Have also seen them. They all have the same name with numbers at the end. Also getting a lot of "sorry we can't service your request responses" this past half hour or so.

A_Duck 2 years ago | |

Already was : https://news.ycombinator.com/item?id=39981911

Claimed at the time to be working on HN support

mtmail 2 years ago | | |

I remember that website. I reported it to the moderators the same day and all related accounts got suspended.

icepat 2 years ago | |

This very thread is under attack by spam bots...

mysteria 2 years ago |

What a mess, this is literally the first time I saw something like this on HN. They've even started posting on this thread! HN has been running slow since the flood started and I wonder if it's causing a mini-DDoS effect.

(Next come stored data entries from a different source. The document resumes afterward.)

-- ==== Sys2Proof/Machine/Ends.lean ====
section
/-! DEFINITION. The end units (chapters 4 and 5): the transmitters, the stop-and-wait senders, the receivers, the
line state machines, training and recentre sweeps, and the end states with what they hand on. -/

namespace Sys2Proof.Machine

open Sys2Proof

/-! ## Transmitters (R66, R89, R92, R104) -/

/-- The BEACON of an end, its fields read as it leaves (R92). -/
def State.beaconFrame (s : State) (e : EndId) : LineFrame :=
  .beacon s.ownTag e s.directory.generation (s.engine.state == .quiet)

/-- What a free transmitter begins: a waiting reply, then a due beacon, then the sender's waiting frame (R92,
R104). -/
def Transmitter.begin_ (beacon : LineFrame) (sender : Sender) (t : Transmitter) : Transmitter :=
  match t.replies with
  | r :: rest => { t with sending := some (.reply r.bit r.answer), holdAfter := r.holdAfter, replies := rest }
  | [] =>
    if t.beaconDue then { t with sending := some beacon, beaconDue := false }
    else if t.frameDue then
      { t with sending := sender.frame.map (LineFrame.held sender.currentBit), frameDue := false }
    else t

/-- A line that is ACTIVE, not in pattern hold and not transmitting begins what waits for it (R89, R92). -/
def State.serve (s : State) (e : EndId) (x : LineId) : State :=
  let n := s.line e x
  if n.isActive && !n.inHold && n.tx.sending.isNone then
    s.modLine e x (fun n => { n with tx := n.tx.begin_ (s.beaconFrame e) (s.endUnit e).sender })
  else s

/-- A due beacon (R92). One that falls due while another is still held back is sent with it as one (log 54). -/
def State.queueBeacon (s : State) (e : EndId) (x : LineId) : State :=
  (s.modLine e x (fun n => { n with tx := { n.tx with beaconDue := true } })).serve e x

/-- The end's beacon period in microseconds (R92). -/
def State.beaconPeriod (s : State) : Nat := s.store.working.beacon * 1000

/-- The silence time: four beacon periods (R72). -/
def State.silenceTime (s : State) : Nat := 4 * s.beaconPeriod

/-- The settle time in microseconds (R68). -/
def State.settleTime (s : State) : Nat := s.store.working.settle * 1000

/-! ## Recentres given up (R78) -/

/-- A PATTERN-REQUEST of a line's abandoned recentre starts no sweep (R78). -/
def ControlFrame.orphan (x : LineId) (f : ControlFrame) : ControlFrame :=
  match f with
  | .patternRequest y live => .patternRequest y (live && y != x)
  | .alert _ _ _ _ => f
  | .tally _ _ => f
  | .closure _ _ _ => f
  | .commit _ _ _ => f
  | .dissent _ _ => f
  | .defer _ _ => f

/-- The same for the frame in the sender. -/
def HeldFrame.orphan (x : LineId) (f : HeldFrame) : HeldFrame :=
  match f with
  | .control c => .control (c.orphan x)
  | .data d => .data d

/-- A recentre given up: its mark removed, ABANDONED recorded, its trainer freed, its PATTERN-REQUEST orphaned
(R78). -/
def EndUnit.abandonRecentre (x : LineId) (u : EndUnit) : EndUnit :=
  if (u.line x).recentre = .none then u
  else
    let u := u.modLine x (fun n =>
      { n with recentre := .none, record := { n.record with lastRecentre := .abandoned } })
    { u with
      trainer := if u.trainer.job = .recentreSweep x then { u.trainer with job := .free } else u.trainer
      queues := { u.queues with control := u.queues.control.map (ControlFrame.orphan x) }
      sender := { u.sender with frame := u.sender.frame.map (HeldFrame.orphan x) } }

/-! ## Lines leaving and entering states -/

/-- The line's timers, waits, hold and transmissions end, and it takes a state (R70, R72, R79, R92). That a frame being
sent is cut, and a reply waiting for the line given up and not moved to its partner, is the model's choice (log 47). -/
def LineUnit.leaveFor (st : LineState) (n : LineUnit) : LineUnit :=
  { n with state := st, settleTimer := none, byRetrain := false, wantsSweep := false, pauseTimer := none,
           silenceTimer := none, holdTimer := none, beaconTimer := none, tx := Transmitter.idle }

/-- A sweep of the line is abandoned and its trainer freed (R70, R73). -/
def EndUnit.freeTrainer (x : LineId) (u : EndUnit) : EndUnit :=
  if u.trainer.job = .fullSweep x ∨ u.trainer.job = .recentreSweep x then
    { u with trainer := { u.trainer with job := .free } } else u

/-- A line leaves the state it is in: a recentre of it is abandoned, a sweep of it too (R70, R72, R78). -/
def EndUnit.lineTo (x : LineId) (st : LineState) (u : EndUnit) : EndUnit :=
  ((u.abandonRecentre x).freeTrainer x).modLine x (LineUnit.leaveFor st)

/-- Entry to DARK (R70). -/
def EndUnit.enterDark (x : LineId) (u : EndUnit) : EndUnit := u.lineTo x .dark

/-- The line enters TRAINING: the count of sweeps starts at 0 and the trainer is asked for a sweep (R73, R74,
R81). -/
def LineUnit.startTraining (cause : TrainingCause) (n : LineUnit) : LineUnit :=
  { n with state := .training, settleTimer := none, byRetrain := false, wantsSweep := true,
           record := { n.record with cause := cause, sweeps := 0 } }

/-- A line leaves ACTIVE for TRAINING (R72, R80). -/
def EndUnit.enterTraining (x : LineId) (cause : TrainingCause) (u : EndUnit) : EndUnit :=
  (u.lineTo x .training).modLine x (LineUnit.startTraining cause)

/-- Entry to SETTLING: the settle timer starts (R67, R71). -/
def LineUnit.enterSettling (settle : Nat) (byRetrain : Bool) (n : LineUnit) : LineUnit :=
  { n with state := .settling, settleTimer := some settle, byRetrain := byRetrain }

/-- A line in DARK enters SETTLING when carrier is present and sense is on (R67). -/
def LineUnit.wake (settle : Nat) (sense : Bool) (n : LineUnit) : LineUnit :=
  if n.state = .dark ∧ n.carrier ∧ sense then n.enterSettling settle false else n

/-- Entry to ACTIVE: the silence timer and the beacon period start, the unanswered run becomes 0, and the first
BEACON is due (R72, R92, R98). -/
def State.enterActive (s : State) (e : EndId) (x : LineId) : State :=
  (s.modLine e x (fun n =>
    { n with state := .active, silenceTimer := some s.silenceTime, beaconTimer := some s.beaconPeriod,
             unanswered := 0 })).queueBeacon e x

/-! ## The stop-and-wait sender (R94 to R101) -/

/-- The outcomes of a frame in the sender (R95). -/
inductive FrameOutcome where
  | accept
  | refuse
  | noAnswer
  | congested
  | linkDown
  | bypass
deriving DecidableEq, Repr

/-- The next bit after an outcome (R95). -/
def FrameOutcome.nextBit (o : FrameOutcome) (next current : Bool) : Bool :=
  match o with
  | .accept => !current
  | .refuse => !current
  | .noAnswer => !current
  | .congested => next
  | .linkDown => false
  | .bypass => false

/-- What an outcome counts at the end (R96, R98 to R101). -/
def FrameOutcome.count (o : FrameOutcome) (c : EndCounters) : EndCounters :=
  match o with
  | .accept => c.addFrameSent
  | .refuse => c.addRefusal
  | .noAnswer => c.addNoAnswer
  | .congested => c.addCongested
  | .linkDown => c.addNoAnswer
  | .bypass => c

/-- The loss that an outcome is for a LOCAL DATA frame (R140). -/
def FrameOutcome.loss : FrameOutcome → Option LossReason
  | .accept => none
  | .refuse => some .refused
  | .noAnswer => some .noAnswer
  | .congested => some .congested
  | .linkDown => some .linkDown
  | .bypass => some .bypass

/-- A sender frame that has not begun on a line is withdrawn from it. -/
def EndUnit.withdraw (u : EndUnit) : EndUnit :=
  let drop := fun (n : LineUnit) => { n with tx := { n.tx with frameDue := false } }
  (u.modLine .lineA drop).modLine .lineB drop

/-- The sender gives up its frame and enters IDLE (R95). -/
def EndUnit.senderIdle (o : FrameOutcome) (u : EndUnit) : EndUnit :=
  let u := u.withdraw
  { u with sender := { u.sender with
      state := .idle, frame := none, timer := .stopped, waitsHold := false,
      nextBit := o.nextBit u.sender.nextBit u.sender.currentBit } }

/-- A recentre sweep starts at once: the trainer takes the line, its pass map cleared, and the recentre counts as
one that reached its sweep (R73, R78, R81). -/
def EndUnit.startRecentreSweep (x : LineId) (u : EndUnit) : EndUnit :=
  if (u.line x).recentre = .requested then
    let u := u.modLine x (fun n =>
      { n with recentre := .sweeping, record := { n.record with recentres := satInc n.record.recentres } })
    { u with trainer := { job := .recentreSweep x, passMap := Trainer.clearedMap } }
  else u

/-- What an outcome reports to the recentre that placed a PATTERN-REQUEST (R78, R96, R100). -/
def EndUnit.reportRecentre (o : FrameOutcome) (f : HeldFrame) (u : EndUnit) : EndUnit :=
  match f with
  | .control (.patternRequest x true) =>
    if o = .accept then u.startRecentreSweep x else u.abandonRecentre x
  | _ => u

/-- The outcome of the frame the sender holds (R95). -/
def State.endFrame (s : State) (o : FrameOutcome) (e : EndId) : State :=
  match (s.endUnit e).sender.frame with
  | none => s
  | some f =>
    let s := s.modEnd e (fun u => ((u.senderIdle o).reportRecentre o f))
    let s := s.count e o.count
    match o.loss with
    | some r => s.loseHeld r f
    | none => s

/-- The sender's record changed. -/
def State.modSender (s : State) (e : EndId) (f : Sender → Sender) : State :=
  s.modEnd e (fun u => { u with sender := f u.sender })

/-- The held frame is sent on the current line: one send more, the reply timeout running; in a pattern hold the send
waits, and sends is not changed (R79, R94, R97, R99). -/
def State.sendHeld (s : State) (e : EndId) : State :=
  let x := (s.endUnit e).sender.currentLine
  if (s.line e x).inHold then
    s.modSender e (fun n => { n with state := .awaiting, timer := .stopped, waitsHold := true })
  else
    let s := s.modSender e (fun n =>
      { n with state := .awaiting, timer := .reply, waitsHold := false, sends := n.sends + 1,
               lastLine := n.currentLine })
    (s.modLine e x (fun n => { n with tx := { n.tx with frameDue := true } })).serve e x

/-- The line for a first send (R87). -/
def EndUnit.selectLine (u : EndUnit) : Option LineId :=
  if u.lineA.selectable then some .lineA else if u.lineB.selectable then some .lineB else none

/-- The first send of the held frame: on the selected line, or PENDING when none is selectable (R87, R94). -/
def State.firstSend (s : State) (e : EndId) : State :=
  match (s.endUnit e).selectLine with
  | some x => (s.modSender e (fun n => { n with currentLine := x })).sendHeld e
  | none => s.modSender e (fun n => { n with state := .pending })

/-- The sender takes a frame from the arbiter (R94). -/
def State.takeFrame (s : State) (e : EndId) (f : HeldFrame) : State :=
  (s.modSender e (fun n =>
    { n with frame := some f, currentBit := n.nextBit, sends := 0, holds := 0, moved := false,
             waitsHold := false, timer := .stopped })).firstSend e

/-- The frame moves to the partner line with sends 1 (R97, R101). -/
def State.moveFrame (s : State) (e : EndId) : State :=
  (s.modEnd e (fun u =>
    let u := u.withdraw
    { u with sender := { u.sender with
        moved := true, currentLine := u.sender.currentLine.partner, sends := 0 } })).sendHeld e

/-- The sender's state holds a frame that has been sent (R96). -/
def SenderState.sent : SenderState → Bool
  | .awaiting => true
  | .backing => true
  | .idle => false
  | .pending => false

/-- After a change of the end's lines: with no ACTIVE line left the held frame ends LINK-DOWN; when its current line
has left ACTIVE it moves to the other, or ends NO-ANSWER when it has moved already (R101). -/
def State.senderAfterLines (s : State) (e : EndId) : State :=
  let u := s.endUnit e
  if !u.anyActive then s.endFrame .linkDown e
  else if u.sender.state.sent && !(u.line u.sender.currentLine).isActive then
    if u.sender.moved then s.endFrame .noAnswer e else s.moveFrame e
  else s

/-! ## End state (R83 to R86) -/

/-- The end state by R83; the end is held OPEN while the bypass is not OFF (R65). -/
def State.endStateOf (s : State) (e : EndId) : EndState :=
  let u := s.endUnit e
  if s.bypass.state ≠ .off then .opened
  else if u.anyActive then
    match u.peer with
    | none => .coupling
    | some p => if admits s.directory e p then .admitted else .unadmitted
  else if u.sense || u.lineA.pastDark || u.lineB.pastDark then .coupling
  else .opened

/-- A change of end state handed to the engine: an entry to UNADMITTED, a departure from ADMITTED, or a change of
peer tag is a topology change, taken once (R24, R86, log 8); an ALERTED node acts again when its identified ends
change without one (R27). An end that passes from UNADMITTED to COUPLING makes no topology change, as R24 has it, where R154
says of a release that it does (log 51). -/
def State.engineEndChange (s : State) (old new : EndState) (tagChanged : Bool) : State :=
  if tagChanged ∨ (new = .unadmitted ∧ old ≠ .unadmitted) ∨ (old = .admitted ∧ new ≠ .admitted) then
    s.topologyChange
  else if old.identified ≠ new.identified ∧ s.engine.state = .alerted then s.actAlerted
  else s

/-- The end state decided again, and a change handed on to the lanes, the switch and the engine (R83, R86). -/
def State.decideEnd (s : State) (e : EndId) (tagChanged : Bool) : State :=
  let old := (s.endUnit e).state
  let new := s.endStateOf e
  let s := s.modEnd e (fun u => { u with state := new })
  let s := if old ≠ new then s.raiseBoth .endChange else s
  let s := if old = .admitted ∧ new ≠ .admitted then s.departurePurge e else s
  s.engineEndChange old new tagChanged

/-- A recentre waiting for its ACCEPT is abandoned when the partner line is not ACTIVE (R78). -/
def EndUnit.abandonWithoutPartner (x : LineId) (u : EndUnit) : EndUnit :=
  if (u.line x).recentre = .requested ∧ !(u.line x.partner).isActive then u.abandonRecentre x else u

/-- With no ACTIVE line the peer identity and the receiver record become absent (R82, R83, R102). -/
def EndUnit.forgetPeer (u : EndUnit) : EndUnit :=
  if u.anyActive then u else { u with peer := none, receiver := none }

The usernames of the spammers are "2genders<number>", "SEXMCNIGGA<number>", and "indianmilf<number>"; for some strange reason they keep the same prefix and just alter the number so it should be easy for admins to block them. Some of them are posting Twitter links as well.

rockpods 2 years ago | |

The reason is that they are just trying to cause chaos. They do not have any real goal other than that.

antifa 2 years ago | |

Agreed, they should ban Twitter links.

troydavis 2 years ago |

Yup. The site being advertised is proxied through Cloudflare, and they're also using Supabase.

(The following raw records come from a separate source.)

-- ==== Sys2Proof/Safety.lean ====
section
/-! DEFINITION. What every state of a running node keeps, in the terms the statements use: queues, senders, lines,
windows, the engine, the directory, the votes, the store, and the node held out of the train. -/

namespace Sys2Proof.Machine

open Sys2Proof

/-- A property holds of both ends. -/
def State.EveryEnd (s : State) (P : EndUnit → Prop) : Prop := P s.end1 ∧ P s.end2

/-- A property holds of both lines of an end. -/
def EndUnit.EveryLine (u : EndUnit) (P : LineUnit → Prop) : Prop := P u.lineA ∧ P u.lineB

/-- A property holds of both lane ports. -/
def State.EveryLane (s : State) (P : LanePort → Prop) : Prop := P s.laneA ∧ P s.laneB

/-! ## Queues (R122, R129) -/

/-- The queues of an end hold no more than their capacities, each class queue holds frames of its class, and DATA
frames stand in them only while the end is ADMITTED. -/
def EndUnit.QueuesKept (u : EndUnit) : Prop :=
  u.queues.control.length ≤ 4 ∧ u.queues.command.length ≤ 8 ∧ u.queues.process.length ≤ 16 ∧
  u.queues.bulk.length ≤ 16 ∧
  (∀ r ∈ u.queues.command, r.frame.cls = .command) ∧ (∀ r ∈ u.queues.process, r.frame.cls = .process) ∧
  (∀ r ∈ u.queues.bulk, r.frame.cls = .bulk) ∧
  (u.state ≠ .admitted → u.queues.command = [] ∧ u.queues.process = [] ∧ u.queues.bulk = [] ∧
    u.queues.reliefProcess = 0 ∧ u.queues.reliefBulk = 0)

/-- The queues of a lane hold no more than their capacities. -/
def LanePort.QueuesKept (p : LanePort) : Prop := p.sendQueue.length ≤ 8 ∧ p.receiveQueue.length ≤ 16

/-- No queue of the node holds more than its capacity (R122, R129). -/
def State.QueuesKept (s : State) : Prop := s.EveryEnd EndUnit.QueuesKept ∧ s.EveryLane LanePort.QueuesKept

/-! ## The stop-and-wait senders (5.3) -/

/-- The fields of a sender stand in the ranges and together as the table of 5.3 and R94 to R99 have them. -/
def Sender.Kept (n : Sender) : Prop :=
  (n.frame = none ↔ n.state = .idle) ∧
  (n.timer = .reply ↔ n.state = .awaiting ∧ n.waitsHold = false) ∧
  (n.timer = .holdWait ↔ n.state = .backing) ∧
  (n.waitsHold = true → n.state = .awaiting ∧ n.sends ≤ 2) ∧
  (n.state = .pending ∨ n.state = .backing → n.sends = 0) ∧
  n.sends ≤ 3 ∧ n.holds ≤ 2000 ∧ (n.state ≠ .idle → n.holds < 2000)

/-- Both senders. -/
def State.SendersKept (s : State) : Prop := s.EveryEnd (fun u => u.sender.Kept)

/-! ## Lines and trainers (chapter 4) -/

/-- The transmit side is sending a reply. -/
def Transmitter.sendsReply (t : Transmitter) : Bool :=
  match t.sending with
  | some (.reply _ _) => true
  | some (.beacon _ _ _ _) => false
  | some (.held _ _) => false
  | none => false

/-- The timers, waits and marks of a line go with its state, its counts stay in their ranges, and in pattern hold it
sends no frame (R66 to R74, R78, R79, R92, R98). -/
def LineUnit.Kept (n : LineUnit) : Prop :=
  n.state ≠ .silent ∧
  (n.settleTimer.isSome ↔ n.state = .settling) ∧ (n.byRetrain = true → n.state = .settling) ∧
  (n.silenceTimer.isSome ↔ n.state = .active) ∧ (n.beaconTimer.isSome ↔ n.state = .active) ∧
  (n.pauseTimer.isSome → n.state = .training) ∧
  (n.wantsSweep = true → n.state = .training ∧ n.pauseTimer = none) ∧
  (n.recentre ≠ .none → n.state = .active) ∧ (n.state ≠ .active → n.tx = Transmitter.idle) ∧
  n.unanswered ≤ 2 ∧ n.record.sweeps ≤ 3 ∧ (n.state = .training → n.record.sweeps ≤ 2) ∧
  (n.holdTimer.isSome → n.tx.sending = none) ∧ (n.tx.holdAfter.isSome → n.tx.sendsReply = true)

/-- The trainer of an end sweeps a line only as that line's state has it (R73, R78). -/
def EndUnit.TrainerKept (u : EndUnit) : Prop :=
  u.trainer.passMap.length = 64 ∧
  (∀ x, u.trainer.job = .fullSweep x →
    (u.line x).state = .training ∧ (u.line x).pauseTimer = none ∧ (u.line x).wantsSweep = false) ∧
  (∀ x, u.trainer.job = .recentreSweep x ↔ (u.line x).recentre = .sweeping) ∧
  (∀ x, (u.line x).recentre ≠ .none → (u.line x.partner).recentre = .none) ∧
  (∀ x, (u.line x).recentre = .requested → (u.line x.partner).state = .active)

/-- The lines of an end, its trainer, and a frame that has been sent standing on an ACTIVE line (R101). -/
def EndUnit.LinesKept (u : EndUnit) : Prop :=
  u.EveryLine LineUnit.Kept ∧ u.TrainerKept ∧
  (u.sender.state = .awaiting ∨ u.sender.state = .backing → (u.line u.sender.currentLine).state = .active)

/-- Both ends. -/
def State.LinesKept (s : State) : Prop := s.EveryEnd EndUnit.LinesKept

/-! ## Windows (R76, R80, R81) -/

/-- A recorded window lies within 0..63, is its own width, and holds its phase at its margin. -/
def Window.Sound (w : Window) : Prop :=
  w.low ≤ w.phase ∧ w.phase ≤ w.high ∧ w.high ≤ 63 ∧ w.width = w.high - w.low + 1 ∧ 4 ≤ w.width ∧
  w.margin = min (w.phase - w.low) (w.high - w.phase)

/-- An ACTIVE line has a recorded window, and every recorded window is sound. -/
def LineUnit.WindowKept (n : LineUnit) : Prop :=
  (n.state = .active → n.record.window.isSome) ∧ ∀ w, n.record.window = some w → w.Sound

/-- All four lines, and the least window width the settings can ask. -/
def State.WindowsKept (s : State) : Prop :=
  4 ≤ s.store.working.wmin ∧ s.EveryEnd (fun u => u.EveryLine LineUnit.WindowKept)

Anyone from Cloudflare or Supabase care to remove your abusive customer? Also reported.

fragmede 2 years ago | |

Unfortunately there's no proof that the spam accounts are linked to said site.

If I were a competitor to the linked account and wanted to cause then damage, I could run a bot campaign purporting to be from them in order to get them kicked off their provider.

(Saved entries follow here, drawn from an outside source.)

/-- A DATA frame is refused NOT-ADMITTED on an end that is not ADMITTED, and STALE under another generation. Otherwise a
target beyond the consist, the own position with another hop count than one, another position with one hop left, and a
frame running back are misroutes. At its target it is delivered to the attached lanes, or held back when a lane can take no
COMMAND frame. For another car it is dropped and counted at an end that is not ADMITTED, forwarded with one hop less where
the class queue has room, and held back where it has none. A broadcast is delivered and, with hops left, forwarded or its
copy counted, all in one, or held back as a whole (R103, R114, R115, R117, R130, R133 to R135). -/
def Obligations.DataFramesAreDeliveredForwardedOrHeld : Prop :=
  ∀ (s : State) (e : EndId) (x : LineId) (f : RawFrame) (d : DataFrame),
    s.Hears e x kindData f → (s.line e x).FreeToSend → (s.endUnit e).FindsNew f → decodeData f.body = some d →
    let bit := frameBit f
    let s' := s.accepted e x bit
    let size := s.directory.entries.length
    let out := s.endUnit e.other
    let refused := fun (reason : RefuseReason) (t : State) => t.modEnd e (fun u =>
      { u.modLine x (LineUnit.replying (4000 * s.store.working.beacon) bit (.refuse reason)) with
        receiver := some { bit := bit, answer := .refuse reason } })
    let heldBack := s.modLine e x (LineUnit.replying (4000 * s.store.working.beacon) bit .hold)
    let misrouted := s'.modEnd e (fun u =>
      { u with counters := { u.counters with misroutes := satInc u.counters.misroutes } })
    let unsent : EndUnit → EndUnit := fun u =>
      { u with counters := { u.counters with noAnswer := satInc u.counters.noAnswer } }
    let onward : EndUnit → EndUnit := fun u =>
      { u with queues := u.queues.push { frame := { d with hops := d.hops - 1 }, origin := .through } }
    let entry : Bool → ReceiveEntry := fun broadcast =>
      { cls := d.cls, broadcast := broadcast, originPosition := d.origin,
        originTag := s.directory.originTag d.origin, generation := d.generation, payload := d.payload }
    let blocked := d.cls = .command ∧ s.CommandBlocked
    ((s.endUnit e).state ≠ .admitted → exec (.data e x f) s = .next (refused .notAdmitted s)) ∧
    ((s.endUnit e).state = .admitted → d.generation ≠ s.directory.generation →
      exec (.data e x f) s = .next (refused .stale (s.modEnd e (fun u =>
        { u with counters := { u.counters with stale := satInc u.counters.stale } })))) ∧
    ∀ p o, (s.endUnit e).state = .admitted → d.generation = s.directory.generation →
      s.directory.ownPosition = some p → s.directory.ownOrientation = some o → 1 ≤ p → p ≤ size →
      (size < d.target → exec (.data e x f) s = .next misrouted) ∧
      (d.target = p →
        (d.hops ≠ 1 → exec (.data e x f) s = .next misrouted) ∧
        (d.hops = 1 → blocked → exec (.data e x f) s = .next heldBack) ∧
        (∀ t, d.hops = 1 → ¬ blocked → s'.Delivers (entry false) t → exec (.data e x f) s = .next t)) ∧
      (1 ≤ d.target → d.target ≤ size → d.target ≠ p →
        let facing := if p < d.target then o.upEnd else o.downEnd
        (d.hops = 1 ∨ facing = e → exec (.data e x f) s = .next misrouted) ∧
        (d.hops ≠ 1 → facing = e.other →
          (out.state ≠ .admitted → exec (.data e x f) s = .next (s'.modEnd e.other unsent)) ∧
          (out.state = .admitted → out.queues.hasRoom d.cls = true →
            exec (.data e x f) s = .next (s'.modEnd e.other onward)) ∧
          (out.state = .admitted → out.queues.hasRoom d.cls = false →
            exec (.data e x f) s = .next heldBack))) ∧
      (d.target = 0 →
        (blocked → exec (.data e x f) s = .next heldBack) ∧
        (2 ≤ d.hops → out.state = .admitted → out.queues.hasRoom d.cls = false →
          exec (.data e x f) s = .next heldBack) ∧
        ∀ t, ¬ blocked → s'.Delivers (entry true) t →
          (d.hops = 1 → exec (.data e x f) s = .next t) ∧
          (2 ≤ d.hops → out.state ≠ .admitted →
            exec (.data e x f) s = .next (t.modEnd e.other unsent)) ∧
          (2 ≤ d.hops → out.state = .admitted → out.queues.hasRoom d.cls = true →
            exec (.data e x f) s = .next (t.modEnd e.other onward)))

/-! ## The sender, the arbiter and the resolver -/

/-- A matching ACCEPT or REFUSE ends the frame, its bit turned over, counted at the end, the unanswered run of the line it
was last sent on ended; a LOCAL DATA frame refused is a loss REFUSED of its lane, and the ACCEPT of a PATTERN-REQUEST starts
its sweep. A matching HOLD puts the sender into BACKING, or at the 2000th ends the frame CONGESTED, a loss of its lane when
it is LOCAL, with the next bit kept. A reply that does not match only restarts its line's silence timer (R72, R78, R95, R96,
R98, R99, R100, R140). The model's are the line whose run a HOLD ends for a frame that has moved and not been sent there
(log 42), and what the sender keeps at an outcome (log 36). -/
def Obligations.RepliesEndOrBackTheFrame : Prop :=
  ∀ (s : State) (e : EndId) (x : LineId) (f : RawFrame) (h : HeldFrame),
    let u := s.endUnit e
    let n := u.sender
    let silence := s.modLine e x (fun m => { m with silenceTimer := some (4 * (s.store.working.beacon * 1000)) })
    let idle : Sender := { n with
      state := .idle, frame := none, timer := .stopped, waitsHold := false, nextBit := !n.currentBit }
    let answers := (n.state = .awaiting ∨ n.state = .backing) ∧ n.currentBit = frameBit f ∧ n.frame = some h
    (s.Hears e x kindAccept f → f.body = [] →
      (answers → (∀ y, h ≠ .control (.patternRequest y true)) →
        ∃ t, exec (.accept e x f) s = .next t ∧ (t.endUnit e).sender = idle ∧
          (t.endUnit e).counters = { u.counters with framesSent := satInc u.counters.framesSent } ∧
          (t.line e n.lastLine).unanswered = 0 ∧ ∀ l, t.lane l = s.lane l) ∧
      (∀ y, answers → h = .control (.patternRequest y true) → (s.line e y).recentre = .requested →
        ∃ t, exec (.accept e x f) s = .next t ∧ (t.endUnit e).sender = idle ∧
          (t.line e y).recentre = .sweeping ∧
          (t.line e y).record.recentres = satInc (s.line e y).record.recentres ∧
          (t.endUnit e).trainer = { job := .recentreSweep y, passMap := List.replicate 64 false }) ∧
      (n.state = .idle ∨ n.state = .pending ∨ n.currentBit ≠ frameBit f →
        exec (.accept e x f) s = .next silence)) ∧
    (s.Hears e x kindRefuse f → (∃ r, decodeRefuse f.body = some r) →
      (answers →
        ∃ t, exec (.refuse e x f) s = .next t ∧ (t.endUnit e).sender = idle ∧
          (t.endUnit e).counters = { u.counters with refusals := satInc u.counters.refusals } ∧
          (t.line e n.lastLine).unanswered = 0 ∧
          ∀ l, t.lane l =
            (s.lane l).charged (h.messagesOf l) (fun c => { c with refused := satInc c.refused })) ∧
      (n.state = .idle ∨ n.state = .pending ∨ n.currentBit ≠ frameBit f →
        exec (.refuse e x f) s = .next silence)) ∧
    (s.Hears e x kindHold f → f.body = [] →
      (answers → n.holds + 1 < 2000 →
        ∃ t, exec (.hold e x f) s = .next t ∧
          (t.endUnit e).sender = { n with
            state := .backing, holds := n.holds + 1, sends := 0, timer := .holdWait, waitsHold := false } ∧
          (t.endUnit e).counters = { u.counters with holds := satInc u.counters.holds } ∧
          (t.line e n.lastLine).unanswered = 0 ∧ ∀ l, t.lane l = s.lane l) ∧
      (answers → n.holds + 1 = 2000 →
        ∃ t, exec (.hold e x f) s = .next t ∧ (t.endUnit e).sender.state = .idle ∧
          (t.endUnit e).sender.frame = none ∧ (t.endUnit e).sender.nextBit = n.nextBit ∧
          (t.endUnit e).counters = { u.counters with
            holds := satInc u.counters.holds, congested := satInc u.counters.congested } ∧
          ∀ l, t.lane l =
            (s.lane l).charged (h.messagesOf l) (fun c => { c with congested := satInc c.congested })) ∧
      (n.state = .idle ∨ n.state = .pending ∨ n.currentBit ≠ frameBit f →
        exec (.hold e x f) s = .next silence))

troydavis 2 years ago | | |

That’s possible, and is why the providers investigate (using the account history that we don’t have access to). Often, other customer data - or a 5 minute phone call - is enough for the provider to tell the difference.

umvi 2 years ago | |

Any other possible actions we can take for punishing these sorts of bad actors?

esafak 2 years ago | |

The founders are "John Smith" and "Jane Doe", and they're incorporated in Malta.

Anyone who does business with this outfit has it coming.

johnasmith 2 years ago | | |

Not all John Smiths are bad, promise.

madcow2011 2 years ago |

I laughed pretty hard when I noticed the same issues and clicked the 'discuss' link and found that your post had been inundated with the comments you are referring to XD

elwell 2 years ago |

Has been loading slow for me. Also reddit seems to be down. And Google login on Twitter hung for me.

varenc 2 years ago |

Anyone have some insight into the motivation of spam bot behavior? It doesn't make sense to me that they'd intentionally re-post the same link on a story 100+ times. Perhaps repeating the same link is good for SEO farming? Or somehow there's a belief that 100+ identical comments is more effective than just a few?

Also the comments all seem to end with a 15 character random string, which I assume is just there to add entropy and avoid identical comment detection.

troydavis 2 years ago | |

Just a guess: a teenager who learned to script and thought this was novel. This isn't an organized marketing campaign, it's a DoS with some links for amusement. Other than the volume, it's not even script kiddie level. Presumably they have access to proxy servers, though.

gertop 2 years ago | | |

A teenager who just learned to script bested a forum for (and by!) the Silicon Valley elite?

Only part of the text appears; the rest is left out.